• _Work required_:
Print, exactly as written, every line from the first line of the records below through the line containing "def Saw.movedBy (t", and nothing further.

• _Supplied material_:
-- ==== Sys2Proof/Machine/Delivery.lean ====
section
/-! DEFINITION. Delivery and Cut Reports (Chapter 5), with the saw status and silence of Chapter 3: SAW STATUS, ORDER
ACK, ORDER DECLINE, CUT REPORT, the two timer expiries, delivery evaluation, and the end of a transmission. -/

namespace Sys2Proof.Machine

open Sys2Proof Config

/-! ## SAW STATUS (R51, R89) -/

/-- An indicator byte: OK 00H or LIMIT, HIGH 01H (R168); any other is out of its pair. -/
def decodeIndicator : Nat → Option Bool := decodeFlag

/-- A SAW STATUS past its form check (Table 3-5). -/
structure Status where
  ready : Bool
  wear : Bool
  vibration : Bool
  changed : Bool
  kerf : Nat
  delta : Nat
  deriving DecidableEq, Repr

/-- R51, the form check; flag bytes by R156. -/
def statusForm (ready wear vibration changed kerf delta : Nat) : Option Status :=
  match decodeFlag ready, decodeIndicator wear, decodeIndicator vibration, decodeFlag changed with
  | some r, some w, some v, some c => if inRange 1 10 kerf then some ⟨r, w, v, c, kerf, delta⟩ else none
  | _, _, _, _ => none

/-- R51 steps 1 to 4. -/
def Saw.takeStatus (t : Status) (w : Saw) : Saw :=
  { w with
    bladeSeconds := if t.changed then 0 else w.bladeSeconds
    blade := bladeCondition t.wear t.vibration
    kerf := some t.kerf
    ready := t.ready }

/-- R51 step 6: the ready flag, the blade condition or the reported kerf changed. -/
def Saw.movedBy (t : Status) (w : Saw) : Bool :=
  decide (w.ready ≠ t.ready) || decide (w.blade ≠ bladeCondition t.wear t.vibration) || decide (w.kerf ≠ some t.kerf)

/-- R89: water added to an order, each part saturating at 2^48 - 1. -/
def CutOrder.addWater (recycled fresh : Nat) (o : CutOrder) : CutOrder :=
  { o with recycled := satAdd max48 o.recycled recycled, fresh := satAdd max48 o.fresh fresh }

/-- R89: the parts of a delta go by the saw's active order. -/
def State.attribute (saw : Nat) (active : Option CutOrder) (recycled fresh : Nat) (s : State) : State :=
  match active with
  | none => s.addOverheadWater recycled fresh
  | some o =>
    if o.state = .running then
      let s := s.modifyOrder saw o.slab o.index (CutOrder.addWater recycled fresh)
      if o.kind = .remnant then s.addOverheadWater recycled fresh else s
    else s.addOverheadWater recycled fresh

/-- R51 step 5, R112: the delta is split at the current share and attributed. -/
def State.drawWater (saw : Nat) (active : Option CutOrder) (delta : Nat) (s : State) : State :=
  s.attribute saw active (recycledPart delta s.water.share) (freshPart delta s.water.share)

/-- The ANSWER to a SAW STATUS (R51): blade condition, blade-seconds counter, orders on the queue. -/
def statusAnswer (t : Status) (w : Saw) : List Byte :=
  u8 (bladeCode (w.takeStatus t).blade) ++ u32 (w.takeStatus t).bladeSeconds ++ u8 w.queue.length

/-- R51. -/
def sawStatus (src ready wear vibration changed kerf delta : Nat) : Block := fun s =>
  match statusForm ready wear vibration changed kerf delta, s.saw? src with
  | some t, some w =>
    let s := (s.modifySaw src (Saw.takeStatus t)).drawWater src w.active t.delta
    (.answer (statusAnswer t w), if w.movedBy t then s.present src else s)
  | _, _ => refuse .form s
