/-- R11: any of the four scans with a slab id of 0, a rack above 63 or a slot above 15 is refused with FORM; one of a
slab without a record, or with a RESERVED one, with UNKNOWN_SLAB, and STOCK/UNKNOWN_SLAB is recorded with the scanner,
the slab and the event. R13: STAGED of a settled slab is SLAB_STATE. R15: a staged slab without an active order leaves
its bed and is RECEIVED with no position, and its saw is presented; with one the scan is IN_FLIGHT; in any other state
SLAB_STATE. R16: GONE of a settled slab removes its position and clears its bed on both sides, and presents the saw; of
a stock slab it is refused with SLAB_STATE and recorded as STOCK/UNKNOWN_SLAB. -/
def Obligations.ScanUnstagedAndGone : Prop :=
  (∀ (h : Header) (copy : Bool) (slab rack slot saw : Nat) (s : State),
    let u := s.restartSilence h.src
    let scans : List (Nat × Instr) :=
      [(0, .scanRacked h slab rack slot saw), (1, .scanStaged h slab rack slot saw),
        (2, .scanUnstaged h slab rack slot saw), (3, .scanGone h slab rack slot saw)]
    (∀ event i, (event, i) ∈ scans → s.Passes i h copy →
      (slab = 0 ∨ 63 < rack ∨ 15 < slot → exec i s = .next (finish i h copy (.reject .form []) u))
      ∧ (slab ≠ 0 → rack ≤ 63 → slot ≤ 15 → (∀ x, s.slab? slab = some x → x.state = .reserved) →
          exec i s = .next (finish i h copy (.reject .unknownSlab [])
            (u.raise ⟨.stockUnknownSlab, h.src, some Kind.scan, some slab, none, some (.scanEvent event)⟩))))
    ∧ (∀ x, let i := Instr.scanStaged h slab rack slot saw
        s.Passes i h copy → slab ≠ 0 → rack ≤ 63 → slot ≤ 15 → s.slab? slab = some x → x.state.isSettled = true →
        exec i s = .next (finish i h copy (.reject .slabState []) u)))
  ∧
  (∀ (h : Header) (copy : Bool) (slab rack slot saw : Nat) (x : Slab) (s : State),
    let i := Instr.scanUnstaged h slab rack slot saw
    s.Passes i h copy → slab ≠ 0 → rack ≤ 63 → slot ≤ 15 → s.slab? slab = some x → x.state ≠ .reserved →
    let u := s.restartSilence h.src
    let active := ∃ o ∈ s.orders, o.slab = slab ∧ o.state ≠ .waiting
    (x.state = .staged → ¬ active →
        exec i s = .next (finish i h copy (.answer (u8 (slabStateCode .received)))
          { (u.clearBed slab).modifySlab slab (fun y => { y with state := .received, rack := none }) with
            presented := u.presented ++ x.bed.toList }))
    ∧ (x.state = .staged → active → exec i s = .next (finish i h copy (.reject .inFlight []) u))
    ∧ (x.state ≠ .staged → exec i s = .next (finish i h copy (.reject .slabState []) u)))
  ∧
  (∀ (h : Header) (copy : Bool) (slab rack slot saw : Nat) (x : Slab) (s : State),
    let i := Instr.scanGone h slab rack slot saw
    s.Passes i h copy → slab ≠ 0 → rack ≤ 63 → slot ≤ 15 → s.slab? slab = some x → x.state ≠ .reserved →
    let u := s.restartSilence h.src
    (x.state.isSettled = true →
        exec i s = .next (finish i h copy (.answer (u8 (slabStateCode x.state)))
          { (u.clearBed slab).modifySlab slab (fun y => { y with rack := none }) with
            presented := u.presented ++ x.bed.toList }))
    ∧ (x.state.isSettled = false →
        exec i s = .next (finish i h copy (.reject .slabState [])
          (u.raise ⟨.stockUnknownSlab, h.src, some Kind.scan, some slab, none, some (.scanEvent 3)⟩))))

/-- R17: SLAB RETIRE frees the record of a settled slab without a bed, and every placement of the slab. The number of
records left is one byte of the ANSWER (R168); above 255 that byte is a free value (log entry 4). -/
def Obligations.SlabRetireFreesRecord : Prop :=
  ∀ (h : Header) (copy : Bool) (slab : Nat) (s : State),
    let i := Instr.slabRetire h slab
    s.Passes i h copy →
    let u := s.restartSilence h.src
    (s.slab? slab = none → exec i s = .next (finish i h copy (.reject .noSlab []) u))
    ∧ (∀ x, s.slab? slab = some x → x.state.isSettled = false →
        exec i s = .next (finish i h copy (.reject .slabState []) u))
    ∧ (∀ x, s.slab? slab = some x → x.state.isSettled = true → x.bed ≠ none →
        exec i s = .next (finish i h copy (.reject .bedBusy []) u))
    ∧ (∀ x, s.slab? slab = some x → x.state.isSettled = true → x.bed = none →
        let left := s.slabs.filter (fun y => decide (y.id ≠ slab))
        exec i s = .next (finish i h copy
          (.answer (count (s.placements.countP (fun p => decide (p.slab = slab))) ++ count left.length))
          { u with
            slabs := left
            placements := s.placements.filter (fun p => decide (p.slab ≠ slab)) }))
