/-! ## The updated fields -/

@[simp] theorem State.addSlab_slabs (x : Slab) : (s.addSlab x).slabs = insertBy Slab.id x s.slabs := rfl
@[simp] theorem State.modifySlab_slabs (a : Nat) (f : Slab → Slab) :
    (s.modifySlab a f).slabs = modifyBy Slab.id a f s.slabs := rfl
@[simp] theorem State.freeSlab_slabs (a : Nat) : (s.freeSlab a).slabs = eraseBy Slab.id a s.slabs := rfl
@[simp] theorem State.addPlacement_placements (p : Placement) :
    (s.addPlacement p).placements = insertBy Placement.key p s.placements := rfl
@[simp] theorem State.modifyPlacement_placements (a i : Nat) (f : Placement → Placement) :
    (s.modifyPlacement a i f).placements = s.placements.map (fun p => if Placement.at a i p then f p else p) := rfl
@[simp] theorem State.freePlacement_placements (a i : Nat) :
    (s.freePlacement a i).placements = s.placements.filter (fun p => !Placement.at a i p) := rfl
@[simp] theorem State.addStation_stations (x : Station) :
    (s.addStation x).stations = insertBy Station.address x s.stations := rfl
@[simp] theorem State.modifyStation_stations (a : Nat) (f : Station → Station) :
    (s.modifyStation a f).stations = modifyBy Station.address a f s.stations := rfl
@[simp] theorem State.freeStation_stations (a : Nat) :
    (s.freeStation a).stations = eraseBy Station.address a s.stations := rfl
@[simp] theorem State.addJob_jobs (x : Job) : (s.addJob x).jobs = insertBy Job.id x s.jobs := rfl
@[simp] theorem State.modifyJob_jobs (a : Nat) (f : Job → Job) : (s.modifyJob a f).jobs = modifyBy Job.id a f s.jobs := rfl
@[simp] theorem State.freeJob_jobs (a : Nat) : (s.freeJob a).jobs = eraseBy Job.id a s.jobs := rfl
@[simp] theorem State.queueOut_outbox (o : Outgoing) : (s.queueOut o).outbox = s.outbox ++ [o] := rfl
@[simp] theorem State.notify_outbox (n : Notice) : (s.notify n).outbox = s.outbox ++ [.notice n] := rfl
@[simp] theorem State.present_presented (a : Nat) : (s.present a).presented = s.presented ++ [a] := rfl
@[simp] theorem State.setTx_tx (d : Side) (x : Transmitter) : (s.setTx d x).tx d = x := by cases d <;> rfl
@[simp] theorem State.setTx_tx_opposite (d : Side) (x : Transmitter) : (s.setTx d x).tx (Side.opposite d) = s.tx (Side.opposite d) := by
  cases d <;> rfl

end Sys2Proof.Machine
end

• _Solved problem_:
-- ==== Sys2Proof/Machine/Delivery.lean ====
section
/-! DEFINITION. Delivery and Cut Reports (Chapter 5), with the saw status and silence of Chapter 3: SAW STATUS, ORDER
ACK, ORDER DECLINE, CUT REPORT, the two timer expiries, delivery evaluation, and the end of a transmission. -/

namespace Sys2Proof.Machine

open Sys2Proof Config

/-! ## SAW STATUS (R51, R89) -/

/-- An indicator byte: OK 00H or LIMIT, HIGH 01H (R168); any other is out of its pair. -/
def decodeIndicator : Nat → Option Bool := decodeFlag

/-- A SAW STATUS past its form check (Table 3-5). -/
structure Status where
  ready : Bool
  wear : Bool
  vibration : Bool
  changed : Bool
  kerf : Nat
  delta : Nat
  deriving DecidableEq, Repr

/-- R51, the form check; flag bytes by R156. -/
def statusForm (ready wear vibration changed kerf delta : Nat) : Option Status :=
  match decodeFlag ready, decodeIndicator wear, decodeIndicator vibration, decodeFlag changed with
  | some r, some w, some v, some c => if inRange 1 10 kerf then some ⟨r, w, v, c, kerf, delta⟩ else none
  | _, _, _, _ => none

/-- R51 steps 1 to 4. -/
def Saw.takeStatus (t : Status) (w : Saw) : Saw :=
  { w with
    bladeSeconds := if t.changed then 0 else w.bladeSeconds
    blade := bladeCondition t.wear t.vibration
    kerf := some t.kerf
    ready := t.ready }

/-- R51 step 6: the ready flag, the blade condition or the reported kerf changed. -/
def Saw.movedBy (t : Status) (w : Saw) : Bool :=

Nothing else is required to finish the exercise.